* _Data for analysis_
-- ==== Sys2Proof/Machine/Operands.lean ====
section
/-! DEFINITION. The operands: the selectors and the state checks every command runs first (41_ringbuffer.md R130,
42_uart_host.md R170, in the order of 60_exceptions.md R263), the agents' selection of their port, and the
configuration payload with its validation (30_encoding.md R108, R109, 42_uart_host.md R171). -/

namespace Sys2Proof.Machine

/-! ## Prologues -/

/-- The issue step of a HOST command: the block runs, and `host = IDLE` (10_state.md R46); while another command
occupies the HOST the command waits. `t` is the state the command's own step gives. -/
def issue (s : State) (t : State) : Host.Outcome State Fault Refusal :=
  unlessStopped s (if s.host = .idle then t else s)

/-- The selector of an RB command: SEL ≥ NRB faults F_BAD_INSTANCE (41_ringbuffer.md R130). -/
def onInstance (w : Word) (sel : Nat) (s : State) (k : RingBuffer → State) : State :=
  match s.srb[sel]? with
  | none => s.raise .badInstance w
  | some rb => k rb

/-- The prologue of every RB command but RB_INIT: the instance is allocated (41_ringbuffer.md R130). -/
def onAllocated (w : Word) (sel : Nat) (s : State) (k : RingBuffer → State) : State :=
  onInstance w sel s fun rb => if rb.alloc then k rb else s.raise .rbNotAllocated w

/-- The selector of a port command: SEL ≥ NPORTS faults F_BAD_PORT (42_uart_host.md R170, 30_encoding.md R101). -/
def onPort (w : Word) (sel : Nat) (s : State) (k : Port → State) : State :=
  match s.ports[sel]? with
  | none => s.raise .badPort w
  | some p => k p

/-- The prologue of every UART command but UART_CONFIGURE: the port is configured (42_uart_host.md R170). -/
def onConfigured (w : Word) (sel : Nat) (s : State) (k : Port → State) : State :=
  onPort w sel s fun p => if p.phase = .uninit then s.raise .notConfigured w else k p

/-- A step of an agent of port `sel`: when it is not enabled the agent does not step and nothing changes
(00_scope.md R11, 60_exceptions.md R282); a SEL that names no port faults F_BAD_PORT (30_encoding.md R101, log 8). -/
def agentStep (w : Word) (sel : Nat) (s : State) (enabled : Port → Bool) (k : Port → State) :
    Host.Outcome State Fault Refusal :=
  unlessStopped s (onPort w sel s fun p => if enabled p then k p else s)

/-! ## The configuration payload -/

/-- The parity of a code; none for the reserved code 3 (30_encoding.md R109). -/
def Parity.ofCode : Nat → Option Parity
  | 0 => some .none
  | 1 => some .even
  | 2 => some .odd
  | _ => none

/-- The stop bits of a code; none for the reserved code 3 (30_encoding.md R109). -/
def StopBits.ofCode : Nat → Option StopBits
  | 0 => some .one
  | 1 => some .oneHalf
  | 2 => some .two
  | _ => none

/-- The flow control of a code; none for the reserved code 3 (30_encoding.md R109). -/
def FlowControl.ofCode : Nat → Option FlowControl
  | 0 => some .none
  | 1 => some .hardware
  | 2 => some .software
  | _ => none

/-- Check 1 of 42_uart_host.md R171: a reserved bit is set. -/
def reservedBitSet (c : CfgWords) : Bool := decide (bitField c.w1 12 20 ≠ 0) || decide (bitField c.w3 16 16 ≠ 0)

/-- The record whose enumeration codes are decoded, its numbers taken from the payload words (30_encoding.md R108). -/
def cfgOfWords (c : CfgWords) (parity : Parity) (stop : StopBits) (rxfc txfc : FlowControl) : PortCfg :=
  { baudRate := bitField c.w0 0 32, numDataBits := bitField c.w1 0 4, parity := parity, stopBits := stop,
    rxBufSize := bitField c.w2 0 16, txBufSize := bitField c.w2 16 16, rxFlowControl := rxfc,
    txFlowControl := txfc, rxLingerMicros := bitField c.w3 0 16, rxFifoFullThresh := bitField c.w4 0 16,
    rxFifoFcThresh := bitField c.w4 16 16, rxFifoAlarm := bitField c.w5 0 16,
    txFifoEmptyThresh := bitField c.w5 16 16 }

/-- Checks 7 to 9 of 42_uart_host.md R171, on the decoded record. -/
def validateSizes (c : PortCfg) : Except Nat PortCfg :=
  if c.rxBufSize = 0 ∨ c.txBufSize = 0 then .error 7
  else if c.rxFlowControl ≠ .none ∧ c.rxFifoFcThresh < c.rxFifoFullThresh then .error 8
  else if c.rxLingerMicros > Config.lingerMax then .error 9
  else .ok c

/-- Validate (42_uart_host.md R171): the decoded configuration, or the detail code of the first failing check. -/
def validate (P : Params) (c : CfgWords) : Except Nat PortCfg :=
  if reservedBitSet c then .error 1
  else if bitField c.w0 0 32 < P.baudMin ∨ bitField c.w0 0 32 > P.baudMax then .error 2
  else if bitField c.w1 0 4 < 5 ∨ bitField c.w1 0 4 > 8 then .error 3
  else match Parity.ofCode (bitField c.w1 4 2) with
    | none => .error 4
    | some parity =>
      match StopBits.ofCode (bitField c.w1 6 2) with
      | none => .error 5
      | some stop =>
        match FlowControl.ofCode (bitField c.w1 8 2), FlowControl.ofCode (bitField c.w1 10 2) with
        | some rxfc, some txfc => validateSizes (cfgOfWords c parity stop rxfc txfc)
        | _, _ => .error 6

end Sys2Proof.Machine
end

* _What is expected_
Copy out the lines above exactly, beginning at the one that contains "The operands: the" and ending at the one that contains "F_BAD_INSTANCE (41_ringbuffer.md R130). -/".

* _Exercise answer_
/-! DEFINITION. The operands: the selectors and the state checks every command runs first (41_ringbuffer.md R130,
42_uart_host.md R170, in the order of 60_exceptions.md R263), the agents' selection of their port, and the
configuration payload with its validation (30_encoding.md R108, R109, 42_uart_host.md R171). -/

namespace Sys2Proof.Machine

/-! ## Prologues -/

/-- The issue step of a HOST command: the block runs, and `host = IDLE` (10_state.md R46); while another command
occupies the HOST the command waits. `t` is the state the command's own step gives. -/
def issue (s : State) (t : State) : Host.Outcome State Fault Refusal :=
  unlessStopped s (if s.host = .idle then t else s)

/-- The selector of an RB command: SEL ≥ NRB faults F_BAD_INSTANCE (41_ringbuffer.md R130). -/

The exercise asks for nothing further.